**Task prompt**
If a line in the listing below has the string "evMirl", copy it out.

>>>

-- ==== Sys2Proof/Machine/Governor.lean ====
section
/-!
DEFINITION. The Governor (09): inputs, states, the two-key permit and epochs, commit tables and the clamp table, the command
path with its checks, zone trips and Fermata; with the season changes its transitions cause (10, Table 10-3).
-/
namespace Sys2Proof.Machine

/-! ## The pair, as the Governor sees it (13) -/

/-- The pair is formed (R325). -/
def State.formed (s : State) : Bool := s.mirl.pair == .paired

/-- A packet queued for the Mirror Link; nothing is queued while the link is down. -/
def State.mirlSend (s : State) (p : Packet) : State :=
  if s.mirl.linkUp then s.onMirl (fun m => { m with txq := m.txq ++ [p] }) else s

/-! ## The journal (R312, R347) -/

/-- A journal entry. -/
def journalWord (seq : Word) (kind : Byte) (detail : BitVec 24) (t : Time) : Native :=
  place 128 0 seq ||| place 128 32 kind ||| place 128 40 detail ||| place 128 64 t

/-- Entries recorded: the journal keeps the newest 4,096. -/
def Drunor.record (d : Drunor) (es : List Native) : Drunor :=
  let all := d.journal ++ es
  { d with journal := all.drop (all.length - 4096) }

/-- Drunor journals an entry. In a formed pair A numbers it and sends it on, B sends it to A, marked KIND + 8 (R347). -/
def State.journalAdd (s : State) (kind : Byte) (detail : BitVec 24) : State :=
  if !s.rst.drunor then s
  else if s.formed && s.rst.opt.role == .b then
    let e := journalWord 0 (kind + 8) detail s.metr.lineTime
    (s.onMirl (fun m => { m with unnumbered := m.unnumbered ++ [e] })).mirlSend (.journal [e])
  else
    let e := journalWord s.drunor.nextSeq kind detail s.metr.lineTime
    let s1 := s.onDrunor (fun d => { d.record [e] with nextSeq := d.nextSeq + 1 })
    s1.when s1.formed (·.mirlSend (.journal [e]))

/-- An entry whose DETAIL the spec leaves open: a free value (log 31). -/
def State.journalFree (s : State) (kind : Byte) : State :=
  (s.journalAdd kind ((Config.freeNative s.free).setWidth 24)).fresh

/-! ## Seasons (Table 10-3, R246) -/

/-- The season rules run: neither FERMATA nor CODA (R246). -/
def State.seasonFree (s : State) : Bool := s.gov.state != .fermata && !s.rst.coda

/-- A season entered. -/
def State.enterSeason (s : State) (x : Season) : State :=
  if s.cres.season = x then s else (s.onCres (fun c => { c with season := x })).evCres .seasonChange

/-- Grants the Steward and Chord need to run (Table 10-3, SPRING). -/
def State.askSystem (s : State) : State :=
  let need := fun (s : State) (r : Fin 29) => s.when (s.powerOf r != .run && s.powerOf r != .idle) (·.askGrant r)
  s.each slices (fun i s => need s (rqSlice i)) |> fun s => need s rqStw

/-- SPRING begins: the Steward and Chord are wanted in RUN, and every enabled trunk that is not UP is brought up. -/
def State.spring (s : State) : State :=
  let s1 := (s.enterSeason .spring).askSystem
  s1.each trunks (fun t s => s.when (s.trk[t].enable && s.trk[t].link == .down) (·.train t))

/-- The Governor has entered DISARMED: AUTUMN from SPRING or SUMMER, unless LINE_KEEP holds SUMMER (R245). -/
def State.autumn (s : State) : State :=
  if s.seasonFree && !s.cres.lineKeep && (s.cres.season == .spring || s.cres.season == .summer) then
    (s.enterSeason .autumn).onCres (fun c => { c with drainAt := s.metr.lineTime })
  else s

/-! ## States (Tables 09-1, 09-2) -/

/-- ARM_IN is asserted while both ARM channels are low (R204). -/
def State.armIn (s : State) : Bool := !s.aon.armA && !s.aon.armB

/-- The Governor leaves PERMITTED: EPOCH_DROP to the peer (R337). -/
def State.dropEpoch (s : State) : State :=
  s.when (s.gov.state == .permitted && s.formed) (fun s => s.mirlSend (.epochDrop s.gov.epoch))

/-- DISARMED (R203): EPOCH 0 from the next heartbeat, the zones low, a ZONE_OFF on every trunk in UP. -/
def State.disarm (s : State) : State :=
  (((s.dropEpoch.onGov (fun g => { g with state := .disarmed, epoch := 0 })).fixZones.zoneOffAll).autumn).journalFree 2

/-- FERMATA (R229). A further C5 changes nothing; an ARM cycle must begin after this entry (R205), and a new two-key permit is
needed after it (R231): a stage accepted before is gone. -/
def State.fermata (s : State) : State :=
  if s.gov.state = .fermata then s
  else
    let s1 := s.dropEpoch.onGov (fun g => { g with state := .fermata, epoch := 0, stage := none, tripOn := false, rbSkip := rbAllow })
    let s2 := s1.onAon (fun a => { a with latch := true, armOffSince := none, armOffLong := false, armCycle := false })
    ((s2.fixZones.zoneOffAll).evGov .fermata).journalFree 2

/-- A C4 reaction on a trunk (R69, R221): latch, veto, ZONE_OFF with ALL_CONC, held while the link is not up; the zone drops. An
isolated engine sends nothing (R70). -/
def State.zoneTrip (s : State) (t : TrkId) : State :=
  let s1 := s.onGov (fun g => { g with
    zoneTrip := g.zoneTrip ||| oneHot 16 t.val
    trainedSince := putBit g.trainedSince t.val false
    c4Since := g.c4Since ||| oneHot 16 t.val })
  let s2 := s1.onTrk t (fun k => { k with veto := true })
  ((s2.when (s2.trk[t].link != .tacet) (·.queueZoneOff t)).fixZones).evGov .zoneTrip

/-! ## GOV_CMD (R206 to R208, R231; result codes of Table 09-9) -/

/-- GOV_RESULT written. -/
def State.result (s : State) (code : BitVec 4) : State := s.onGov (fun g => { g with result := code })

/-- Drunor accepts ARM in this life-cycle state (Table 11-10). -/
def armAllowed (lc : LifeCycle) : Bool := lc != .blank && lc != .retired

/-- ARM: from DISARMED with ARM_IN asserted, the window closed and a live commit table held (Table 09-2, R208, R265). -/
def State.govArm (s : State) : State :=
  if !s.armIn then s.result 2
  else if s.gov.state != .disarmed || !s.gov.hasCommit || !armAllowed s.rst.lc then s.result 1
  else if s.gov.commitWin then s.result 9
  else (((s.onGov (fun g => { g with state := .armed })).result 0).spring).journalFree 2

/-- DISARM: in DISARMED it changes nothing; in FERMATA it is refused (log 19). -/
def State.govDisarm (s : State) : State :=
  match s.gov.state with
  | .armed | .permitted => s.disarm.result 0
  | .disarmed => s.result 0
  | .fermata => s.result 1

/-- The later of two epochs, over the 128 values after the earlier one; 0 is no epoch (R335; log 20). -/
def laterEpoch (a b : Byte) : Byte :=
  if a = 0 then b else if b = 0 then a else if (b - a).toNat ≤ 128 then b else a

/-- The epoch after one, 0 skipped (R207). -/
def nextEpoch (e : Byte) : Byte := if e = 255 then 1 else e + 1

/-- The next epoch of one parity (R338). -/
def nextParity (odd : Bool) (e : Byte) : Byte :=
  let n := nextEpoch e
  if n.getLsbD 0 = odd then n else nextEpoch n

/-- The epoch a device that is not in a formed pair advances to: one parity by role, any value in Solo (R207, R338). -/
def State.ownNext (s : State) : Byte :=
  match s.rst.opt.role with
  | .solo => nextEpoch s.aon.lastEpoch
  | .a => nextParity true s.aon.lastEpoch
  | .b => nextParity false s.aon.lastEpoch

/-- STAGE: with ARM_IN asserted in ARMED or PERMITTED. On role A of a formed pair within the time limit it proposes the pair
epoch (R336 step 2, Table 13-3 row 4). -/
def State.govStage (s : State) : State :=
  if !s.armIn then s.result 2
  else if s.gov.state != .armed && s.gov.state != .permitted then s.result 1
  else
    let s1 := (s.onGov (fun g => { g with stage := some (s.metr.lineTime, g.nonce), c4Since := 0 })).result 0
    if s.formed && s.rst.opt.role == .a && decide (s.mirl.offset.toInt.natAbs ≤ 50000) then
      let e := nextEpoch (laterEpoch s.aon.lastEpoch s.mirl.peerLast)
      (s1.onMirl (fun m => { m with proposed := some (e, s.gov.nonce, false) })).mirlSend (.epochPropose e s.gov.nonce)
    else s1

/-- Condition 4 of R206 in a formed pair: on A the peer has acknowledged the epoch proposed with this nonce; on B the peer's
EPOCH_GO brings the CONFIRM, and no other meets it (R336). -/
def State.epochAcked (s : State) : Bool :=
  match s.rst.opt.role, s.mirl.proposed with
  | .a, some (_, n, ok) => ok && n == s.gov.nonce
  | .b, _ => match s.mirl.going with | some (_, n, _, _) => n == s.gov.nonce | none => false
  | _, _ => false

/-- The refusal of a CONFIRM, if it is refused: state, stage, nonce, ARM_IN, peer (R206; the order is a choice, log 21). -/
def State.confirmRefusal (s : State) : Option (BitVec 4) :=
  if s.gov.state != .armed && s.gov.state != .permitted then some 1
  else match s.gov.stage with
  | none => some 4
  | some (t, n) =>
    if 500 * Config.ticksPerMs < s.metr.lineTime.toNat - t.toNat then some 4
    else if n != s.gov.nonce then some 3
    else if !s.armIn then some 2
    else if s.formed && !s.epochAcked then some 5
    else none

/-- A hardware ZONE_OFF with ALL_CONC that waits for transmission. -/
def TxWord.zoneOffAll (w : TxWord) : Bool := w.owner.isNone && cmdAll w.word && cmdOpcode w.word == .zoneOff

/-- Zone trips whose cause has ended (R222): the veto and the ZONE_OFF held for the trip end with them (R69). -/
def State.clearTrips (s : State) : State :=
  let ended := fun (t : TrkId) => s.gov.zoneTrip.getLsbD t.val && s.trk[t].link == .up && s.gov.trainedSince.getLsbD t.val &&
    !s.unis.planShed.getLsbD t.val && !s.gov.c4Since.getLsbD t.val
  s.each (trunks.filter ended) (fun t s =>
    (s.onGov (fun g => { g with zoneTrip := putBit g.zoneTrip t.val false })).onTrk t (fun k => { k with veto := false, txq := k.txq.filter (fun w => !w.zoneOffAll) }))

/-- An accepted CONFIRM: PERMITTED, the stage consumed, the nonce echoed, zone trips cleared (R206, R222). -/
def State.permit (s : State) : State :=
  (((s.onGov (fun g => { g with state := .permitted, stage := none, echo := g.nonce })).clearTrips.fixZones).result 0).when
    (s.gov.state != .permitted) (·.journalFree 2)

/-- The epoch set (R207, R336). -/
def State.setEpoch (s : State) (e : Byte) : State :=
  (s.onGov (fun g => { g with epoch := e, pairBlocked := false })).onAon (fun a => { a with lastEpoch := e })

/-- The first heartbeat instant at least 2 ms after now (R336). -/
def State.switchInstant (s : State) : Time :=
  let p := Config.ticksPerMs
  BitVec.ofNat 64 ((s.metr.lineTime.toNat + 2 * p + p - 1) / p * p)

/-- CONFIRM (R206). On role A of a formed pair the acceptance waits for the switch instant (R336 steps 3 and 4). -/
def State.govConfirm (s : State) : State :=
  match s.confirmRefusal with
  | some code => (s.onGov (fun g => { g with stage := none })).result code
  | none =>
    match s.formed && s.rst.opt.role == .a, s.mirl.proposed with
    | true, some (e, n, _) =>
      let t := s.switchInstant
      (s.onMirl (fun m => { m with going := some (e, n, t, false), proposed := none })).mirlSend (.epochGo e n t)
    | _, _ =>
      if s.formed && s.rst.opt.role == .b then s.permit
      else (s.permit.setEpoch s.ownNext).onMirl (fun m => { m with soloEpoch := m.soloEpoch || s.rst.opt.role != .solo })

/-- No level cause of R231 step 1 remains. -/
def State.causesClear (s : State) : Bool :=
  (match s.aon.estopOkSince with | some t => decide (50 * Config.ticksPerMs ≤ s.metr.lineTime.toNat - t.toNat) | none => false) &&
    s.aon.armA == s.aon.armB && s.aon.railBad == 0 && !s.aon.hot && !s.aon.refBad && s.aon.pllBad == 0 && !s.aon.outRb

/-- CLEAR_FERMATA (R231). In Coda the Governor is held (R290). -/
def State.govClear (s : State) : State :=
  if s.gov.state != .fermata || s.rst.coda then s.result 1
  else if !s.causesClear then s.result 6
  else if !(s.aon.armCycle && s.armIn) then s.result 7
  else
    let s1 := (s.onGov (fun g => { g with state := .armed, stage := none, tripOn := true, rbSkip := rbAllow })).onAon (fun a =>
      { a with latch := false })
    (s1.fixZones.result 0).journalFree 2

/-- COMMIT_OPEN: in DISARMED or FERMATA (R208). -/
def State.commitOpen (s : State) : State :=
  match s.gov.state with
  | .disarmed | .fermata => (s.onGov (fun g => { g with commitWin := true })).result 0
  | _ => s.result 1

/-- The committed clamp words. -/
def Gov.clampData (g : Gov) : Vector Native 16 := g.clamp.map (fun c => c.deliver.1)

<<<
>>>

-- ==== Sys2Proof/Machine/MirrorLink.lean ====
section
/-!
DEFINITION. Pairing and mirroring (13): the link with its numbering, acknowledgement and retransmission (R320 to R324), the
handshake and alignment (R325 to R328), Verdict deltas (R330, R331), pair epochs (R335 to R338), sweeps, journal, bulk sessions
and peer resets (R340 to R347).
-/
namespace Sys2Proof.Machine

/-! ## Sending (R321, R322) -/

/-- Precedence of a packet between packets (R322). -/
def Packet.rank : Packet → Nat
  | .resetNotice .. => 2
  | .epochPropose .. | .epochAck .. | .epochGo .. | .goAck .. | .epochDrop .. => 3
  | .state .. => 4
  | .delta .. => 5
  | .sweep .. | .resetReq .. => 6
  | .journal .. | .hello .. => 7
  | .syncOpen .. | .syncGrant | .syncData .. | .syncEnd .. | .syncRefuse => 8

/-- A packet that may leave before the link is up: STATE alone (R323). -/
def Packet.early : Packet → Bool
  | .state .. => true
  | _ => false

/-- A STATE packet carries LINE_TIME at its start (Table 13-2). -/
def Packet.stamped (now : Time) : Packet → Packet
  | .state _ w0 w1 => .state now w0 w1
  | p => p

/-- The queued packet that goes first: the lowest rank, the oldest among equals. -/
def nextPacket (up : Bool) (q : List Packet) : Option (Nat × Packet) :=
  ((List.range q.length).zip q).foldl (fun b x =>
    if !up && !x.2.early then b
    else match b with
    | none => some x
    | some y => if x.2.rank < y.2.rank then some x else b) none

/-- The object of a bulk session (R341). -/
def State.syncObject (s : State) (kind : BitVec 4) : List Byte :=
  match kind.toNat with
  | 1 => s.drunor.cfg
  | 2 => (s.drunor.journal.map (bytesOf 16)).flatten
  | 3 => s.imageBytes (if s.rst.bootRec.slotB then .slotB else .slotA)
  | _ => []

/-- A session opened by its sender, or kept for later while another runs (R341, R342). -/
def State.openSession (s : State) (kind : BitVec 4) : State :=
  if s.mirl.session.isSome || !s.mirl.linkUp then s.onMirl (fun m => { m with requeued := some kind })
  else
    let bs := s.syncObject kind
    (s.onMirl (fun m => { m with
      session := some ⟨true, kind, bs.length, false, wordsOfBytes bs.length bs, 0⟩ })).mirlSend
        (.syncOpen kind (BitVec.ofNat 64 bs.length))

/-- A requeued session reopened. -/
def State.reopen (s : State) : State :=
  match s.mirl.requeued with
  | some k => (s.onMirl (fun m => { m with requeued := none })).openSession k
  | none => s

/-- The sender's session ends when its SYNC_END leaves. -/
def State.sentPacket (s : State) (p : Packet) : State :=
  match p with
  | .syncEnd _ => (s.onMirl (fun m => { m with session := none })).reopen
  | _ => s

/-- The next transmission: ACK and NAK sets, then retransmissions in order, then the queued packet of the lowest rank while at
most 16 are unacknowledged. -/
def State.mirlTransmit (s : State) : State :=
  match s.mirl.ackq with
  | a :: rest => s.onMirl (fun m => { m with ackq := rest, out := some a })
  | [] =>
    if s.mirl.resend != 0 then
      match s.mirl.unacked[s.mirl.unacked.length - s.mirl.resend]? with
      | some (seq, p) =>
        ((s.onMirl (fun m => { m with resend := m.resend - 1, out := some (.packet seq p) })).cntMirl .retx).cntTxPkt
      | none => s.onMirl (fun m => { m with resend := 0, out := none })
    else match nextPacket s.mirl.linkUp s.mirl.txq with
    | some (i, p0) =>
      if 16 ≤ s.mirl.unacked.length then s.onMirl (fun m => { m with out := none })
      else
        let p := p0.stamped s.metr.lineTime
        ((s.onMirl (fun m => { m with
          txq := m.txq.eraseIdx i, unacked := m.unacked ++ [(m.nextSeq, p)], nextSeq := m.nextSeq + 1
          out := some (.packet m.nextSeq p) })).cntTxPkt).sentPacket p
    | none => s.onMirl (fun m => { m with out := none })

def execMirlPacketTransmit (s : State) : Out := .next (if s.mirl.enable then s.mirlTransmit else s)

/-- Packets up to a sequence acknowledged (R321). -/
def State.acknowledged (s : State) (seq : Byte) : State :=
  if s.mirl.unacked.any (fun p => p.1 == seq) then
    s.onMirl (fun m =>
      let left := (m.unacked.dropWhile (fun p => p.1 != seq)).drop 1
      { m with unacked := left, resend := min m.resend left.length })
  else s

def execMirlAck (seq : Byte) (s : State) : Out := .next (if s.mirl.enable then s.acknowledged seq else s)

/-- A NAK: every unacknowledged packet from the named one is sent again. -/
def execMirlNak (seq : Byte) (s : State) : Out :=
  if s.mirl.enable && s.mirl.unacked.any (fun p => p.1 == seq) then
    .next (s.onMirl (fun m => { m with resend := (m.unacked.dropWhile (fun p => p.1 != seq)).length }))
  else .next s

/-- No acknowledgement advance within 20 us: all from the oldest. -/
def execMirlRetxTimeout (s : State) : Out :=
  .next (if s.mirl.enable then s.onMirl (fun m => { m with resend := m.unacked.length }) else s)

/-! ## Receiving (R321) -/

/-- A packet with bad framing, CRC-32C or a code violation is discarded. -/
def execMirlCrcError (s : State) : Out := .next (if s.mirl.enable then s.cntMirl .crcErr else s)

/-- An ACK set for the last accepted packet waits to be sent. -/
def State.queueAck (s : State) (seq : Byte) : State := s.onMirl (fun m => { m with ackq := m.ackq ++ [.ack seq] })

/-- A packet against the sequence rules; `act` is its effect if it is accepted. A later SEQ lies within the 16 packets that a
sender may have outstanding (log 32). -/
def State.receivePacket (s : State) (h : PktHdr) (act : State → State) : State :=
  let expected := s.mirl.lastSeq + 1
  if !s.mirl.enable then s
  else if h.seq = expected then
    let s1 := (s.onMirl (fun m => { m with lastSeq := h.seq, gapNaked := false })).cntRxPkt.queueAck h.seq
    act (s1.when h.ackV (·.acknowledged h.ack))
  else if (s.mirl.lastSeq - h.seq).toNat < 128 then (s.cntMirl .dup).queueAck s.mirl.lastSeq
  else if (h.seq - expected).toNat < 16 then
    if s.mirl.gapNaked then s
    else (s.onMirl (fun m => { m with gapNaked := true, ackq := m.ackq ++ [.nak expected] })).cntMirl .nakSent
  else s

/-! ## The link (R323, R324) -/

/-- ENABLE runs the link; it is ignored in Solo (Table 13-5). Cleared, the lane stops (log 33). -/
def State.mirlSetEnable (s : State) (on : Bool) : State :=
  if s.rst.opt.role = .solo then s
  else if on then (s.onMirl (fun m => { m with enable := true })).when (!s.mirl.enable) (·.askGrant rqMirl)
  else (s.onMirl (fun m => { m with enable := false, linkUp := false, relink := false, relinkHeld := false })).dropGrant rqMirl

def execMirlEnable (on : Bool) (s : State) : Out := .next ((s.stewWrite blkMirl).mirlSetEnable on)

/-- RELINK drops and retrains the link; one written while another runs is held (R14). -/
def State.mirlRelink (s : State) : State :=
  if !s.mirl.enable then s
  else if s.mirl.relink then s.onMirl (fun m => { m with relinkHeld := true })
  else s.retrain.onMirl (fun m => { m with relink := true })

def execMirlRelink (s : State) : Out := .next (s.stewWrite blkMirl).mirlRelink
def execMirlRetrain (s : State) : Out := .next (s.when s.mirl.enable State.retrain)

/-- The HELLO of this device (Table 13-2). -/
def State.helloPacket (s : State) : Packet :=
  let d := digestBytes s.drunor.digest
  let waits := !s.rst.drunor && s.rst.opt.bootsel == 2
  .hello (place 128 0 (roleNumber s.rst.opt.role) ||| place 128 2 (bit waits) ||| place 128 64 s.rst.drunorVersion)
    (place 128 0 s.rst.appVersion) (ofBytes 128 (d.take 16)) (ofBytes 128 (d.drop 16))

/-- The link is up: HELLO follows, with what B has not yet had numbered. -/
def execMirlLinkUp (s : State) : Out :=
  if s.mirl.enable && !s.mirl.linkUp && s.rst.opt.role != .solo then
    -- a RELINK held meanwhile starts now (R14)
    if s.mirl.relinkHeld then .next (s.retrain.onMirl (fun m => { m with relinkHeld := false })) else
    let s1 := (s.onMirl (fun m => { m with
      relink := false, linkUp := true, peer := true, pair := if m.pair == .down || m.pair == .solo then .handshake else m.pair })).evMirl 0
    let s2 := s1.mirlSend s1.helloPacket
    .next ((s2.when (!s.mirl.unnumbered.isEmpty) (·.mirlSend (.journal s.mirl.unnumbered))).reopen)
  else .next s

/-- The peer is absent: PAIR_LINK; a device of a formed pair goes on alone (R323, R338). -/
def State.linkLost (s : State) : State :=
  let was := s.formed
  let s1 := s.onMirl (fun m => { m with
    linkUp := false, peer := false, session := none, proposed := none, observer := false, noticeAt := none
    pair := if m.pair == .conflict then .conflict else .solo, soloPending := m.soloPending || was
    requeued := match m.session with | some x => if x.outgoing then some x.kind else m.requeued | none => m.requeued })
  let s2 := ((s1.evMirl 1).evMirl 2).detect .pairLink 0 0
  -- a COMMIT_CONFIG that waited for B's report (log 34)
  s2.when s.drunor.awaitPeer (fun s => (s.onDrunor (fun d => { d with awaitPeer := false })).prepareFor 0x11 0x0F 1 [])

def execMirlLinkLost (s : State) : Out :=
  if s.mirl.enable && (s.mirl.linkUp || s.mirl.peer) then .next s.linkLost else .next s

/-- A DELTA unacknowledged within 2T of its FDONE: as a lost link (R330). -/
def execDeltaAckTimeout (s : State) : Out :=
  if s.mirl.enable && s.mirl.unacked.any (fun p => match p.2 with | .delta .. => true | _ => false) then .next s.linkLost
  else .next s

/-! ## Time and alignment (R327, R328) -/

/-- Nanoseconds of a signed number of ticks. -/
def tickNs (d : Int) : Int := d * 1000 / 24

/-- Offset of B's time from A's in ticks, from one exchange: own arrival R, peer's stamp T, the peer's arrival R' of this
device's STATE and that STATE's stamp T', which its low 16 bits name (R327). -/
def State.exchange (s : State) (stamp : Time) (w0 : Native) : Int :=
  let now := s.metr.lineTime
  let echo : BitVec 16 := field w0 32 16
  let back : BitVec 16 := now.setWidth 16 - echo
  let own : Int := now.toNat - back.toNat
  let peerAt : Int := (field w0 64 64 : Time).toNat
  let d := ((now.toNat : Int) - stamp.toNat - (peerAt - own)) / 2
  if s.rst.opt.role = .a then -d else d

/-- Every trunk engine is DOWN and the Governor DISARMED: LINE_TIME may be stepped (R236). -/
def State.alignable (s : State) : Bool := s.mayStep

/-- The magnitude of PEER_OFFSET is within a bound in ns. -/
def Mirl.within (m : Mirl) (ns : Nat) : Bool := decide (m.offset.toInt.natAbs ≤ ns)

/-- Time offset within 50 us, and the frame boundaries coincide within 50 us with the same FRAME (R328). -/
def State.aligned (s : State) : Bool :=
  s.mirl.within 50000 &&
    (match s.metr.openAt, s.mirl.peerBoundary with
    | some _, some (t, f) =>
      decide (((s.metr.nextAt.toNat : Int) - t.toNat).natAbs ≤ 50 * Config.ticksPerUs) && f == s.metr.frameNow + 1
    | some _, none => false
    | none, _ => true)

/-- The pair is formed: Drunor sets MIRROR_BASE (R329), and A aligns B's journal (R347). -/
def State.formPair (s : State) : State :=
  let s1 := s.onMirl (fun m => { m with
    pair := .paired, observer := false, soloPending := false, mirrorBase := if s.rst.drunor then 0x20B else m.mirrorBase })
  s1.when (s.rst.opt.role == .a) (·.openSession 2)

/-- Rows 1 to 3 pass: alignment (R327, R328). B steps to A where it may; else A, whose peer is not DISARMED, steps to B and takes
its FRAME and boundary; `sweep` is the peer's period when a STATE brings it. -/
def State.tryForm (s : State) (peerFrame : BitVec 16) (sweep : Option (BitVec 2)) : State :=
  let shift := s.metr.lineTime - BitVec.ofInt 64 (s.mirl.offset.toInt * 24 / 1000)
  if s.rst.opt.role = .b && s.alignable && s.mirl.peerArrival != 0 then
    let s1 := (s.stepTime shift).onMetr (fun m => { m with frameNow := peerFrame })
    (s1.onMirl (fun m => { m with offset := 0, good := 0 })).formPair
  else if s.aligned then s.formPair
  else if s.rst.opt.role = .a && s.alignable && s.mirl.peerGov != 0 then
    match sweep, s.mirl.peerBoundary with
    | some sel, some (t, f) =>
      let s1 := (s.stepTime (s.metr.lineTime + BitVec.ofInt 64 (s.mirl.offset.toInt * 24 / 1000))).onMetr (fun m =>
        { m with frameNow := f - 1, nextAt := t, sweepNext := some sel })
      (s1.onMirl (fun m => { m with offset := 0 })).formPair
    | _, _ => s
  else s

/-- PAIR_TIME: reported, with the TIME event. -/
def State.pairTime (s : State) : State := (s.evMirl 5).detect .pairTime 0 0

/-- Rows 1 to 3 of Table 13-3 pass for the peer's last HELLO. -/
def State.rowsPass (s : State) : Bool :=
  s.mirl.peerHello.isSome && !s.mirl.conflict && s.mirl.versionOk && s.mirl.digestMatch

<<<

**Exercise response**
      relink := false, linkUp := true, peer := true, pair := if m.pair == .down || m.pair == .solo then .handshake else m.pair })).evMirl 0
  let s2 := ((s1.evMirl 1).evMirl 2).detect .pairLink 0 0
def State.pairTime (s : State) : State := (s.evMirl 5).detect .pairTime 0 0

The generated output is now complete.